Dataset items
══════════════════════════════
-- ==== Sys2Proof/Certificates/Slice0/Obligations.lean ====
section
/-! DEFINITION. The statements for the provers. Each clause names the command it is about; "the request of message m is
accepted" is `Accepted m r s` (Sys2Proof/Safety.lean), and rules are cited by their numbers in spec/. -/
open Sys2Proof Sys2Proof.Machine

/-- A host write of a ring index while BAR0 answers (R77): MBX_DOORBELL, MBX_RSP_CONS and MBX_NTF_CONS keep the low 16 bits
written, whatever the value before, and set their index error exactly where the difference to the paired index modulo 2^16 is
above 8, 8 and 16. Nothing else changes, but that a valid doorbell of DM sets how many BAR0 requests the order of arrival
counts, and that what a notification ring can then post is posted. While a request or response index error stands no BAR0
request of the mailbox is next; while a notification index error stands an NTF_DEFERRED_DONE is kept back and another
notification counted as lost. -/
def Obligations.MailboxIndexWrites : Prop :=
  (∀ (n : Nat) (v : W32) (s : State), s.bar0 → n < 9 →
    let k := (v.setWidth 16 - (s.box n).reqCons).toNat
    let t := s.setBox n { s.box n with doorbell := v.setWidth 16, reqIdxErr := decide (8 < k) }
    exec (.mbxDoorbellWrite n v) s =
      .next (if n = 8 ∧ k ≤ 8 then { t with svc := { s.svc with order := Service.keep k s.svc.order } } else t)) ∧
  (∀ (n : Nat) (v : W32) (s : State), s.bar0 → n < 9 →
    exec (.mbxRspConsWrite n v) s = .next (s.setBox n { s.box n with
      rspCons := v.setWidth 16, rspIdxErr := decide (8 < ((s.box n).rspProd - v.setWidth 16).toNat) })) ∧
  (∀ (n : Nat) (v : W32) (s : State), s.bar0 → n < 9 →
    exec (.mbxNtfConsWrite n v) s = .next ((s.setBox n { s.box n with
      ntfCons := v.setWidth 16, ntfIdxErr := decide (16 < ((s.box n).ntfProd - v.setWidth 16).toNat) }).flushNtf n)) ∧
  (∀ (n : Nat) (s : State), (s.box n).reqIdxErr ∨ (s.box n).rspIdxErr → s.nextRaw ⟨n, .bar0⟩ = none) ∧
  (∀ (n : Nat) (m : Bytes) (s : State), (s.box n).ntfIdxErr →
    s.ntfRing n true m = s.updBox n (fun b => { b with heldNtf := b.heldNtf ++ [m] }) ∧
    s.ntfRing n false m = s.updBox n (fun b => { b with ntfLost := satAdd 255 b.ntfLost 1 }))

/-- An uncorrectable error in the request slot that Oananos reads next: the request is consumed and answered with
ST_CHECK_FAILED, DETAIL 0xFFFF_FFFF and LENGTH 0, with OPCODE and TAG as read where bytes 0 to 15 were clean and 0 where they
were not, and nothing else happens but that the error is recorded (R78). Of a request that is next: an opcode that no request
may carry is answered with ST_BAD_OPCODE, and a notification opcode of good LENGTH with ST_DENIED; nothing else happens but
that the request is consumed. -/
def Obligations.RequestsWithoutAMessage : Prop :=
  (∀ (n : Nat) (inHeader : Bool) (s : State) (raw : Bytes), s.nextRaw ⟨n, .bar0⟩ = some raw →
    exec (.mbxRequestSlotError n inHeader) s = .next
      (((s.error { source := 0, event := 2, cls := 0x0E, unit := n } [{ cls := 0x0E, idx := n }]).consume ⟨n, .bar0⟩).postRsp
        ⟨n, .bar0⟩ 0 (message (if inHeader then 0 else u16 raw 0) (if inHeader then 0 else u16 raw 2) 0x0C 0xFFFFFFFF []))) ∧
  (∀ (r : Req) (s : State), (s.nextRaw r.via).map (parseReq r.via) = some r → r.op ∉ requestOpcodes →
    (r.op < 0x0081 ∨ 0x0084 < r.op) →
    exec (.badOpcodeRequest r.via) s = .next ((s.consume r.via).respond s r .badOpcode)) ∧
  (∀ (r : Req) (s : State), (s.nextRaw r.via).map (parseReq r.via) = some r → 0x0081 ≤ r.op → r.op ≤ 0x0084 →
    r.len % 4 = 0 → r.len ≤ 496 → r.pay.length = r.len →
    exec (.badOpcodeRequest r.via) s = .next ((s.consume r.via).respond s r .denied))

/-- Four accepted queries answer ST_OK and change nothing but that the request is consumed and the response posted:
DEV_IDENTIFY with DEV_ID, DEV_CAPS, the serial number, the firmware and ROM versions, the protocol version and payload limit,
NODE_ID, the mailbox and the attach mode; DEV_PING with the payload it was sent; CONFIG_READ of the accepted generation, inside
the image, with up to 448 bytes of it; DEV_STATUS with the state before and the state, the generation and reject detail, device
time and the time the state was entered at their places. -/
def Obligations.DeviceQueries : Prop :=
  (∀ (r : Req) (s : State), Accepted devIdentify r s →
    exec (.devIdentify r.via) s = .next ((s.consume r.via).respond s r .ok 0
      (leBytes 4 s.devId.toNat ++ zeros 4 ++ leBytes 8 s.devCaps.toNat ++ leBytes 8 s.fuse.serial.toNat ++
        leBytes 4 (if s.dev.st = .faultHold then 0 else s.dev.fwVersion) ++ leBytes 4 Config.romVersion.toNat ++
        leBytes 2 1 ++ leBytes 2 496 ++ leBytes 2 s.dev.nodeId ++ leBytes 1 r.via.mbx ++
        leBytes 1 (b2n s.link.standalone) ++ zeros 4))) ∧
  (∀ (r : Req) (s : State), Accepted devPing r s →
    exec (.devPing r.via) s = .next ((s.consume r.via).respond s r .ok 0 r.pay)) ∧
  (∀ (r : Req) (s : State), Accepted configRead r s → u32 r.pay 0 = s.dev.lastGen →
    448 * u32 r.pay 4 < s.dev.acceptedImage.length →
    exec (.configRead r.via) s = .next ((s.consume r.via).respond s r .ok 0
      (leBytes 2 (min 448 (s.dev.acceptedImage.length - 448 * u32 r.pay 4)) ++ zeros 2 ++
        slice s.dev.acceptedImage (448 * u32 r.pay 4) 448))) ∧
  (∀ (r : Req) (s : State), Accepted devStatus r s → ∃ p, exec (.devStatus r.via) s =
    .next ((s.consume r.via).respond s r .ok 0 p) ∧ p.take 2 = leBytes 1 s.dev.st.code ++ leBytes 1 s.dev.prev.code ∧
    slice p 4 8 = leBytes 4 s.dev.lastGen ++ leBytes 4 s.dev.rejectDetail ∧ p.drop 40 = leBytes 8 s.now ++ leBytes 8 s.dev.since)

/-- The staging session. An accepted CONFIG_BEGIN for a generation above the last accepted one, with no session of another
transport and the right chunk count, opens an empty session with the idle time from now. An accepted CONFIG_CHUNK of the session's
transport and generation, with an INDEX below its count, the right length and a good CRC, for a chunk not stored yet, stores it
and restarts the idle time. An accepted CONFIG_COMMIT of the session's transport and generation closes the session: where its
checks pass it answers ST_PENDING and enters CONFIG_CHECK; where one fails it answers ST_CHECK_FAILED with the reason and rejects.
An accepted CONFIG_ABORT of the session closes it. Ten seconds after the idle time began the timeout closes it. In
CONFIG_CHECK, with memory trained, the end of the check accepts an image that passes and refuses one that fails. Refusing ends
in CONFIG_REJECTED with the reason, CXL disabled and the last accepted generation as it was; accepting makes the image's
generation the last accepted one and ends in READY or DEGRADED. -/
def Obligations.Configuration : Prop :=
  (∀ (r : Req) (s : State), Accepted configBegin r s → s.dev.lastGen < u32 r.pay 0 →
    (∀ g, s.dev.staging = some g → g.xport = r.via.xport) → u32 r.pay 8 = ceilDiv (u32 r.pay 4) 448 →
    exec (.configBegin r.via) s = .next (((s.consume r.via).setStaging (some
      { xport := r.via.xport, generation := u32 r.pay 0, length := u32 r.pay 4, count := u32 r.pay 8
        crc := BitVec.ofNat 32 (u32 r.pay 12), idleFrom := s.now })).respond s r .ok)) ∧
  (∀ (r : Req) (s : State) (g : Staging), Accepted configChunk r s → s.dev.staging = some g → g.xport = r.via.xport →
    g.generation = u32 r.pay 0 → u32 r.pay 4 < g.count → u16 r.pay 8 = g.chunkLen (u32 r.pay 4) →
    (crc32c (r.pay.drop 16)).toNat = u32 r.pay 12 → look g.chunks (u32 r.pay 4) = none →
    exec (.configChunk r.via) s = .next (((s.consume r.via).setStaging (some
      { g with chunks := put g.chunks (u32 r.pay 4) (r.pay.drop 16), idleFrom := s.now })).respond s r .ok)) ∧
  (∀ (r : Req) (s : State) (g : Staging), Accepted configCommit r s → s.dev.staging = some g → g.xport = r.via.xport →
    g.generation = u32 r.pay 0 → g.fails (u32 r.pay 4) = none →
    let c : Commit := { image := g.image, generation := g.generation, done := some r.deferred }
    let t : State := { s.consume r.via with dev := { s.dev with staging := none, commit := some c } }
    exec (.configCommit r.via) s = .next (((t.deferring r).respond s r .pending).enter .configCheck 0)) ∧
  (∀ (r : Req) (s : State) (g : Staging) (d : Nat), Accepted configCommit r s → s.dev.staging = some g →
    g.xport = r.via.xport → g.generation = u32 r.pay 0 → g.fails (u32 r.pay 4) = some d →
    exec (.configCommit r.via) s = .next ((((s.consume r.via).setStaging none).respond s r .checkFailed d).reject d)) ∧
  (∀ (r : Req) (s : State) (g : Staging), Accepted configAbort r s → s.dev.staging = some g → g.xport = r.via.xport →
    g.generation = u32 r.pay 0 →
    exec (.configAbort r.via) s = .next (((s.consume r.via).setStaging none).respond s r .ok)) ∧
  (∀ (s : State) (g : Staging), s.dev.staging = some g →
    exec .configStagingTimeout s = .next ((s.advanceTo (g.idleFrom + 10000000000)).setStaging none)) ∧
  (∀ (s : State) (c : Commit) (rs : List Rec), s.dev.commit = some c → s.dev.st = .configCheck → s.dev.memTrained →
    s.checkImage c.image c.generation = .ok rs → exec .configCheckDone s = .next (s.accept c rs)) ∧
  (∀ (s : State) (c : Commit) (d : Nat), s.dev.commit = some c → s.dev.st = .configCheck → s.dev.memTrained →
    s.checkImage c.image c.generation = .error d → exec .configCheckDone s = .next (s.refuse c d) ∧
      (s.refuse c d).dev.lastGen = s.dev.lastGen ∧ (s.refuse c d).dev.st = .configRejected ∧
      (s.refuse c d).dev.rejectDetail = d ∧ (s.refuse c d).link.cxlEnabled = false) ∧
  (∀ (s : State) (c : Commit) (rs : List Rec), (s.accept c rs).dev.lastGen = c.generation ∧
    (s.accept c rs).dev.commit = none ∧ ((s.accept c rs).dev.st = .ready ∨ (s.accept c rs).dev.st = .degraded))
══════════════════════════════
**Problem description:**
What you return must be an exact retyping of the lines above starting at the line with "let t : State" and ending at the line with "exec (.configCommit r.via) s = .next (((t.deferring", and nothing besides.

**Task response:**
    let t : State := { s.consume r.via with dev := { s.dev with staging := none, commit := some c } }
    exec (.configCommit r.via) s = .next (((t.deferring r).respond s r .pending).enter .configCheck 0)) ∧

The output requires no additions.